Так было заведено в нашей семье, что Татьяна всегда согласовывала со мной каждый свой шаг, и, насколько я знал, это ее нисколько не обременяло. Во всяком случае, она еще ни разу не выказывала своего неудовольствия по поводу установленного мной порядка. Да и как могло быть иначе, если это золотое правило было выстрадано многими поколениями разведчиков, и такая семейная дисциплина диктовалась не избытком бдительности или деспотизмом, а суровой необходимостью. Каждый выход в город, каждое новое знакомство с иностранцем, каждый разговор немедленно становились предметом самого тщательного анализа, чтобы разобраться, можно ли извлечь из пустяковой на первый взгляд встречи или события какую-нибудь пользу для дела, не кроется ли за ними опасность или о них можно забыть.

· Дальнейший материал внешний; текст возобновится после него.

theorem witness_BankCommandResult :
    (let f := far (vf 2 8 0 2 0)
     let s := bankState
     let da := (s.me.getX 8).toNat
     let d := IredDesc.ofBytes (s.scratch.readN (s.scratchAt da) 64)
     let s0 := (s.entered (.yired f) f).putHart s.cur { (s.entered (.yired f) f).me with vstart := 0 }
     s.calm f ∧ s.ownScratch da 64 ∧ da % 64 = 0 ∧ d.ok 32 false 2 = true ∧ s.me.vl.toNat ≤ s.longest f 2 ∧
     okay (each (List.range d.npkt) (packetRows (s.entryCtx (.yired f) f) d 32)) s0 (fun rows s1 => rows.flatten.length = 1 &&
       okay (acceptCmd (s.calmCtx (.yired f) f) (.yired 0 2 0 8 rows.flatten [] (some 2) none) rows.flatten.flatten) s1) = true ∧
     d.ok 32 true 2 = false ∧ s.me.catches) ∧
    bankState.plainScratch (bankState.scratchAt 0xFFF0000000001000) 64 ∧
    (let f : VForm := { far (vf 10 10 10 2 0) with vs3 := 6 }
     let s := bankState
     let s0 := (s.entered (.ybop f) f).putHart s.cur { (s.entered (.ybop f) f).me with vstart := 0 }
     s.calm f ∧ (s.me.getX 10).toNat = 0x40000 ∧ (s.me.getX 6).toNat * 4 ≤ 2 ^ 24 ∧ 2 ^ 24 < (s.me.getX 8).toNat * 4 ∧
     okay (cmdRange (s.entryCtx (.ybop f) f) 0x40000 12 4 .write) s0 (fun d s1 =>
       okay (cmdRange (s.entryCtx (.ybop f) f) 0x40000 12 4 .read) s1 fun a s2 =>
         okay (acceptCmd (s.calmCtx (.ybop f) f) (.ybop 0 2 0 3 d a a []) (d ++ a ++ a)) s2) = true) ∧
    (let b := cmd (.ybop 0 2 0 3 [span0] [span0] [span0] [])
     let s : State := { bankState with banks := [b] }
     s.banks.find? (·.id = 1) = some b ∧ s.bankReady b = true ∧ b.raised = false ∧ b.todo = [0] ∧
     okay (bankPart b 0) s (fun b' _ => b'.todo.isEmpty) = true) ∧
    (let b := cmd (.yired 0 2 0 8 [[span0]] [] (some 2) (some { span0 with bytes := 8 }))
     let s : State := { bankState with banks := [b] }
     s.bankReady b = true ∧ b.todo = [0] ∧ okay (bankPart b 0) s (fun b' s1 => b'.todo.isEmpty &&
       okay (putYd b' 2 0 32 fun _ _ => false) s1 fun _ s2 => okay (addCword b' { span0 with bytes := 8 }) s2) = true) ∧
    (let b := cmd (.yired 0 2 0 8 [[span0, { span0 with pa := 0x310000 }]] [] (some 2) none)
     b.todo = [0, 1] ∧ b.ctx ≠ noCtx ∧ okay (bankPart b 1) bankState (fun b' _ => b'.todo = [0]) = true ∧
     (cmd (.ybop 0 2 0 0 [] [] [] [])).todo = []) := by
  refine ⟨?_, plain_of rfl rfl rfl, ?_, ?_, ?_, ?_⟩ <;> constructorm* _ ∧ _ <;> decide +kernel

theorem witness_BankCommandResult_more :
    (let s := bankState.putHart 0 { bankState.me with vl := 1000 }
     s.calm (far (vf 2 8 0 2 0)) ∧ s.longest (far (vf 2 8 0 2 0)) 2 < s.me.vl.toNat ∧ s.me.catches) ∧
    (let b := { cmd (.ybop 0 2 0 3 [span0] [span0] [span0] []) with id := 2 }
     let s : State := { bankState with banks := [{ b with id := 1 }, b] }
     s.bankReady b = false) ∧
    (let b := { cmd (.yired 0 2 0 8 [[span0]] [] (some 2) (some { span0 with bytes := 8 })) with raised := true }
     let s : State := { bankState with banks := [b] }
     s.bankReady b = true ∧ okay (addCword b { span0 with bytes := 8 }) s = true) ∧
    fmtWidth 2 ≠ 0 ∧ bankState.plainScratch (bankState.scratchAt 0xFFF0000000001000) 64 := by
  refine ⟨⟨?_, ?_, ?_⟩, ?_, ⟨?_, ?_⟩, ?_, plain_of rfl rfl rfl⟩ <;> decide +kernel

/-- x11 a buffer word for one line of the gang's scratchpad, x12 one past its end; x8 a block of the scratchpad. -/
def flows : State := vst 3 fun h => { h with
  x := [(5, 7), (6, 3), (8, 0xFFF0000000001000), (10, 0x40000), (11, 0x100002000), (12, 0x100010000)] }

/-- With a paged block at x8: table 0xFFF0000000001080, two tokens of 8-byte rows, 16 a block. -/
def paging : State := { flows with
  scratch := Memory.writeN [] (scratchKey 0 0xFFF0000000001000) (0xFFF0000000001080 + 2 ^ 128 * 2 + 2 ^ (8 * 0x18) * 8 + 2 ^ (8 * 0x1C) * 16) 64 }

/-- A stream of hart 0 into that buffer, from mapped memory, with n elements fetched of 8. -/
def strm (n : Nat) (stop : JobStop := .none) : Stream :=
  { job := 0, owner := 0, kind := .stream, pc := 0x1000, fmt := 2, avl := 8, fetched := n, stop := stop, base := 0x40000, stride := 4,
    buf := 0xFFF0000000002000, cap := 16 }

def streaming (x : Stream) : State := mapped { flows with streams := [(0, x)] }

theorem witness_FlumeResult :
    flows.calm (vf 11 10 6 2 0) ∧ Tab.find flows.streams 0 = none ∧ flows.me.catches ∧
    (let v := (flows.me.getX 11).toNat
     v / 2 ^ 48 = 0 ∧ 1 ≤ v / 2 ^ 32 % 2 ^ 16 ∧ v / 2 ^ 32 % 2 ^ 16 ≤ 8192 ∧ v % 64 = 0 ∧
     Machine.outOfBounds (flows.ctx 0) (windowBase + v % 2 ^ 32) 64 = none) ∧
    (let v := (flows.me.getX 12).toNat
     v / 2 ^ 48 = 0 ∧ 1 ≤ v / 2 ^ 32 % 2 ^ 16 ∧ v % 64 = 0 ∧
     Machine.outOfBounds (flows.ctx 0) (windowBase + v % 2 ^ 32) 64 = some 0xFFF0000000010000) ∧
    (flows.me.getX 5).toNat / 2 ^ 32 = 0 ∧ flows.me.mode (vf 11 10 6 2 0) ≠ 5 ∧
    (let f := vf 11 10 6 2 0
     let s := streaming (strm 8)
     s.calm f ∧ Tab.find s.streams 0 = some (strm 8) ∧ (strm 8).owner = s.cur ∧ s.me.vstart = 0 ∧
     okay (stopStream 0) ((s.entered (.flstream f) f).putHart s.cur { (s.entered (.flstream f) f).me with vstart := 0 })
       (fun _ t => t.cur = s.cur) = true ∧ okay (stopStream 0) (s.entered (.flstop f) f) = true) ∧
    (let p := PagedBlock.ofBytes (paging.scratch.readN (paging.scratchAt 0xFFF0000000001000) 64)
     paging.calm (vf 11 8 6 2 0) ∧ paging.ownScratch 0xFFF0000000001000 64 ∧ p.ok 4 = true ∧ p.count = 1 ∧ p.first = 0 ∧
     p.btab = 0xFFF0000000001080 ∧ paging.ownScratch 0xFFF0000000001080 8) ∧
    (let p := PagedBlock.ofBytes (flows.scratch.readN (flows.scratchAt 0xFFF0000000001000) 64)
     p.ok 4 = false) ∧
    (let st := { strm 8 with owner := 1 }
     let s := streaming st
     s.calm (vf 11 10 6 2 0) ∧ Tab.find s.streams 0 = some st ∧ st.owner ≠ s.cur ∧ s.me.catches) := by
  constructorm* _ ∧ _ <;> decide +kernel

/-- A paged stream of the hart whose block is that of `paging`, with rows done beyond the PROG it has stored at an address. -/
def pagedRow (done a : Nat) : Stream := { strm 8 with kind := .paged, rowElems := 2, consumed := 2 * done, progAddr := a }

/-- A suspended hart of another gang of the core keeps a stream number. -/
def reserved (sid : Nat) (s : State) : State :=
  { s with gangs := s.gangs ++ [(9, { suspended := true, saved := [⟨3, {}, [(sid, strm 1)]⟩] })] }

theorem witness_FlumeResult_room :
    (let s := flows
     (s.gangs.flatMap fun (_, g) => g.saved.flatMap (·.streams)) = [] ∧
     (s.streams.filter fun (k, _) => k / 16 = 0).length + (s.savedStreams 0).length < 16) ∧
    (let s : State := reserved 3 { flows with streams := (List.range 15).map fun k => (k + 1, strm 8) }
     s.calm (vf 11 10 6 2 0) ∧ Tab.find s.streams 0 = none ∧
     (∀ p ∈ s.gangs.flatMap fun (_, g) => g.saved.flatMap (·.streams), p.1 ≠ 0) ∧
     ¬((s.streams.filter fun (k, _) => k / 16 = 0).length + (s.savedStreams 0).length < 16)) ∧
    (let s : State := { flows with streams := (List.range 16).map fun k => (k, strm 8) }
     s.calm (vf 11 10 6 2 0) ∧ Tab.find s.streams 0 = some (strm 8) ∧ (strm 8).owner = s.cur ∧
     ¬((s.streams.filter fun (k, _) => k / 16 = 0).length + (s.savedStreams 0).length < 16)) ∧
    (let s := reserved 0 flows
     s.calm (vf 11 10 6 2 0) ∧ Tab.find s.streams 0 = none ∧
     (∃ p ∈ s.gangs.flatMap fun (_, g) => g.saved.flatMap (·.streams), p.1 = 0) ∧ s.me.catches) := by
  constructorm* _ ∧ _ <;> first | exact ⟨(0, strm 1), by decide +kernel, rfl⟩ | decide +kernel

theorem witness_FlumeResult_paged :
    (let f := vf 11 8 6 2 0
     let z (s : State) : State := (s.entered (.flpaged f) f).putHart s.cur { (s.entered (.flpaged f) f).me with vstart := 0 }
     (let s : State := mapped { paging with streams := [(0, pagedRow 0 0x40000)] }
      s.calm f ∧ Tab.find s.streams 0 = some (pagedRow 0 0x40000) ∧ (pagedRow 0 0x40000).rowsDone = (pagedRow 0 0x40000).progDone ∧
      okay (settleProg 0) (z s) (fun _ t1 => t1.cur = s.cur && decide (t1.ownScratch 0xFFF0000000001000 64) &&
        decide (t1.ownScratch 0xFFF0000000001080 8) && t1.badScratch.isEmpty && awake t1 && t1.rounds.isEmpty &&
        okay (stopStream 0) t1 fun _ t => t.cur = s.cur) = true) ∧
     (let s : State := { mapped { paging with streams := [(0, pagedRow 1 0x40000)] } with tlb := [tlb0 0x30002F] }
      s.calm f ∧ (match settleProg 0 (z s) with | .error .wait _ => true | _ => false) = true)) ∧
    (let p := PagedBlock.ofBytes (paging.scratch.readN (paging.scratchAt 0xFFF0000000001000) 64)
     p.ok 4 = true ∧ p.count = 1) ∧ (pagedRow 1 0).rowsDone ≠ (pagedRow 1 0).progDone := by
  constructorm* _ ∧ _ <;> decide +kernel

theorem witness_FlumeResult_scratch : flows.plainScratch (flows.scratchAt 0xFFF0000000001000) 64 ∧
    paging.plainScratch (paging.scratchAt 0xFFF0000000001000) 64 ∧ paging.plainScratch (paging.scratchAt 0xFFF0000000001080) 8 :=
  ⟨plain_of rfl rfl rfl, plain_of rfl rfl rfl, plain_of rfl rfl rfl⟩

theorem witness_FlumeResult_take :
    (let s := streaming (strm 8)
     s.vlOk (vf 2 0 0 2 0) 2 [2] ∧ (strm 8).fmt = 2 ∧ min (min s.me.vl.toNat 8) 16 ≤ 8 ∧
     (∀ i < 3, s.badScratchIn (s.scratchAt (0xFFF0000000002000 + i * 4)) 4 = none)) ∧
    (strm 0 (.entry 4)).stop = .entry 4 ∧ (strm 0).fetched - (strm 0).consumed = 0 ∧
    (let s := streaming { strm 8 with kind := .copy }
     s.calm (vf 2 0 0 2 0) ∧ s.me.catches ∧ Tab.find s.streams 0 = some { strm 8 with kind := .copy }) ∧
    (let s := (streaming (strm 8)).putHart 0 { flows.me with vstart := 1 }
     s.calm (vf 2 0 0 2 0) ∧ s.me.vstart ≠ 0 ∧ s.me.catches) ∧ (strm 8).fmt ≠ 3 ∧
    (strm 1).fetched < 3 ∧ (strm 1).stop = .none ∧ (strm 0 (.failure 0x05 0 7)).stop = .failure 0x05 0 7 ∧
    (strm 8).avl ≤ (strm 8).fetched ∧ (strm 1).fetched < (strm 1).avl ∧ (flows.me.getX 0).toNat ≤ (strm 1).fetched ∧
    (strm 1).fetched < min (flows.me.getX 5).toNat (strm 1).avl ∧ (∀ c d u, (strm 1).stop ≠ .failure c d u) ∧
    flows.me.allPushed = true ∧ (withHart fun h => { h with resv := [(1, 1)] }).me.allPushed = false := by
  constructorm* _ ∧ _ <;> first | exact (fun _ _ _ h => by cases h) | decide +kernel


theorem witness_FlumeMoves :
    (let x := strm 1
     let s := streaming x
     Tab.find s.streams (0 * 16 + 0) = some x ∧ s.streamFree 0 x = true ∧ x.fetched < x.avl ∧ x.fetched < x.consumed + x.cap ∧
     okay (match x.addr 1 with | some a => jobRead (s.ctx 0) a 4 | none => pure 0) s = true) ∧
    (let x := strm 8
     Tab.find (streaming x).streams (0 * 16 + 0) = some x ∧ (streaming x).streamFree 0 x = true ∧ x.avl ≤ x.fetched) ∧
    (let x := strm 1 (.failure 0x05 0 7)
     (streaming x).streamFree 0 x = false) ∧
    (let x := { strm 1 with kind := .copy, dst := 0x40100 }
     let s := streaming x
     s.streamFree 0 x = true ∧ x.dst = 0x40100 ∧ x.base + x.avl * 4 ≤ x.dst ∧
     okay (jobRead (s.ctx 0) (0x40004 : Nat) 4) s (fun v s1 => okay (jobWrite (s.ctx 0) (0x40104 : Nat) 4 v) s1) = true) ∧
    (let x := { strm 0 with kind := .foldo, dst := 0x40100, avl := 1 }
     let s := streaming x
     s.streamFree 0 x = true ∧ 0 < x.avl ∧ okay (jobRead (s.ctx 0) (x.dst : Nat) 4) s (fun a s0 =>
       okay (jobRead (s.ctx 0) (x.base : Nat) 4) s0 fun v s1 =>
         okay (jobWrite (s.ctx 0) (x.dst : Nat) 4 (redOp 0 2 0 0 a v).1) s1) = true) ∧
    (let x := { strm 1 with kind := .foldu, dst := 0x40100 }
     let s := streaming x
     s.streamFree 0 x = true ∧ x.fetched ≠ 0 ∧ x.fetched + 1 < x.avl ∧
     okay (jobRead (s.ctx 0) (0x40004 : Nat) 4) s = true ∧ ∀ a ∈ [1, 2], a < 2 ^ 32) := by
  constructorm* _ ∧ _ <;> decide +kernel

Размышляя, разрешить Татьяне с Иришкой поехать в клуб или нет, я вдруг подумал, что из-за вчерашнего события мне не следует менять устоявшийся и ставший поэтому привычным для контрразведки распорядок. Более того, мне следовало дать им понять, что ничего особенного не случилось, никаких неприятностей у меня нет, я в прекрасном настроении и продолжаю вести обычный образ жизни.

— Не надо никого просить, — сказал я и поставил на стол пустую чашку. — Я постараюсь освободиться и отвезу вас.

— Папуля, ты молоток! — заявила Иришка, и я подумал, что надо будет поговорить с Димой Колчиным, чтобы он в свою очередь поговорил со своим сыном Олегом и разъяснил ему, что сыну журналиста-международника как-то не к лицу оказывать дурное влияние на девочку расположения которой он ищет.

Два года назад, когда Иришка только пошла в школу, а ее юный поклонник учился уже во втором классе, он отличался среди мальчишек тем, что нещадно колошматил всех девчонок подряд.

Дима как-то взялся воспитывать своего сына и устроил ему выволочку за то, что все мамаши жалуются на него, потому что он дергает их дочерей за косички и вообще обижает и бьет, и ему надоело каждый день выслушивать эти жалобы.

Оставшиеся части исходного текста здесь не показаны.